Yarovesky assure une continuité thématique entre ses œuvres : l’étudiant devenu créateur d’horreur reste fasciné par le piège — ici, mécanique — architecturé autour de claustrophobie et contrôle. Il s’inspire de classiques comme Phone Booth ou le cinéma seventies forçant le spectateur à ressentir l’angoisse matérielle .

Ce qui distingue Locked, c’est sa capacité à concentrer toute sa tension dans un habitacle, sans façade spectaculaire. L’effet immersif tient à trois axes : un acteur principal convaincant, une voix menaçante hors‑champ, et une voiture dont chaque fonctionnalité devient outil de domination. Malgré son calibrage en 95 minutes, le film évite l’étirement inutile — même si certains jugent qu’il patine avant le climax.
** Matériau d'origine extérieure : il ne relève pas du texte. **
theorem witness_CallsTrap : (opened id).CanEnd [] open0 sheaf0 ∧ open0.arch.sup = false ∧ sheaf0.sup = false ∧ open0.preempt = 0 :=
  ⟨can_end _ _ _ _ (can_run id _ (by decide +kernel) (by decide +kernel)) (by decide +kernel) (by decide +kernel), by decide +kernel⟩

/-- `base` after its hart has trapped, its hart in the supervisor with a sheaf open, that sheaf, and the landing. -/
noncomputable def trapped : State := next (.illegalInstructionWord 0) base
noncomputable def hart1 : Hart := ((trapped.hart 0).bind (·.ready trapped.now)).get (by decide +kernel)
noncomputable def sheaf1 : Sheaf := hart1.cur.get (by decide +kernel)
noncomputable def landing1 : Landing := hart1.landing.get (by decide +kernel)

theorem cur_trapped : trapped.cur = 0 := by decide +kernel

theorem can_run1 (f : Hart → Hart) (rs : List Nat) (hx : (f hart1).ready trapped.now = some (f hart1))
    (hw : ∀ r ∈ rs, (f hart1).waitsOn r = false) : (trapped.setHart 0 (f hart1)).CanRun rs (f hart1) :=
  canRun_setHart trapped _ _ cur_trapped hx hw

/-- A number that is not listed, a supervisor's register, a read-only register, and a rounding mode of 5, in user mode and in the supervisor. -/
theorem witness_CsrRefusals : let f := reg 2 0xA0
    ((opened f).CanRun [1, 2] (f open0) ∧ (opened f).CanLand (f open0) sheaf0) ∧
    ((trapped.setHart 0 (f hart1)).CanRun [1, 2] (f hart1) ∧ (f hart1).arch.sup = true ∧ (f hart1).ahead = false ∧ (f hart1).held = none ∧
      (f hart1).queue = [] ∧ (f hart1).sheaves = [sheaf1] ∧ sheaf1.trap = none ∧ sheaf1.want = none ∧ (f hart1).preempted = false) ∧
    csrListed 0xFFF = false ∧ csrSup 0x300 = true ∧ csrWritable false cVL = false ∧ csrWritable true cVL = false ∧
    csrAccepts (f open0).arch.grant cFCSR (csrAsked (opened f) (f open0) .wr 1 2 cFCSR) = false ∧
    csrAccepts (f hart1).arch.grant cFCSR (csrAsked (trapped.setHart 0 (f hart1)) (f hart1) .set 1 2 cFCSR) = false :=
  ⟨⟨can_run _ _ (by decide +kernel) (by decide +kernel), can_land _ _ _ (by decide +kernel) (by decide +kernel)⟩,
   ⟨can_run1 _ _ (by decide +kernel) (by decide +kernel), by decide +kernel⟩, by decide +kernel⟩

theorem witness_EretReturns : let s := trapped.setHart 0 hart1
    s.CanEnd [] hart1 sheaf1 ∧ hart1.arch.sup = true ∧ sheaf1.writes = [] ∧ sheaf1.reds = [] ∧ s.arb.heldWrites = [] ∧
    hart1.landing = some landing1 ∧
    let reloaded (n off : Nat) : W64 := match s.peek hart1.arch.grant (hart1.arch.rcsr cPTROOT) ((hart1.arch.rcsr cSAVEPTR).toNat + off) with
      | some v => if n = cSRSEED then (if v = 0 then 1 else v) else v &&& csrMask n
      | none => landing1.arch.rcsr n
    (∀ k < 4, btcfgOk (reloaded (0x12 + 4 * k) (0x1A0 + 24 * k)) = true) ∧
    mskshapeOk landing1.arch.grant (reloaded cMSKSHAPE 0x180) = true :=
  ⟨can_end _ _ _ _ (can_run1 id _ (by decide +kernel) (by decide +kernel)) (by decide +kernel) (by decide +kernel), by decide +kernel⟩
Le tournage : un acteur incarcéré et une voiture transfigurée

Le tournage, mené en novembre–décembre 2023 à Vancouver et dans les studios Burnaby, a transformé une Land Rover relookée en Dolus, SUV‑piège pour l’histoire. L’équipe d’Accessoires et Décors a organisé un challenge technique pour doter l’habitacle de caméras, brouilleur, climatisation inversée, et micros cachés.

Pour Bill Skarsgård, le tournage fut une véritable épreuve. Enfermé dans un véritable volume limité pendant les 19 jours de tournage, il subit des effets comme chaleur extrême, froid, électrocution simulée, faim, soif. Des conditions évoquées dans une interview à Entertainment Weekly :

« Ce fut un parcours vraiment tortueux […] je devais figurer la faim, l’angoisse, la confusion, tout en étant seul face à la caméra »

Le réalisateur David Yarovesky a privilégié cette captation intense, filmant souvent près des joues de Skarsgård, accentuant la claustrophobie et l’intensité de l’épreuve psychologique. Enfin, Anthony Hopkins enregistre ses répliques en postproduction ; Skarsgård les reçoit via oreillette, renouant seulement avec lui lors d’une scène finale improvisée, tournée en face à face.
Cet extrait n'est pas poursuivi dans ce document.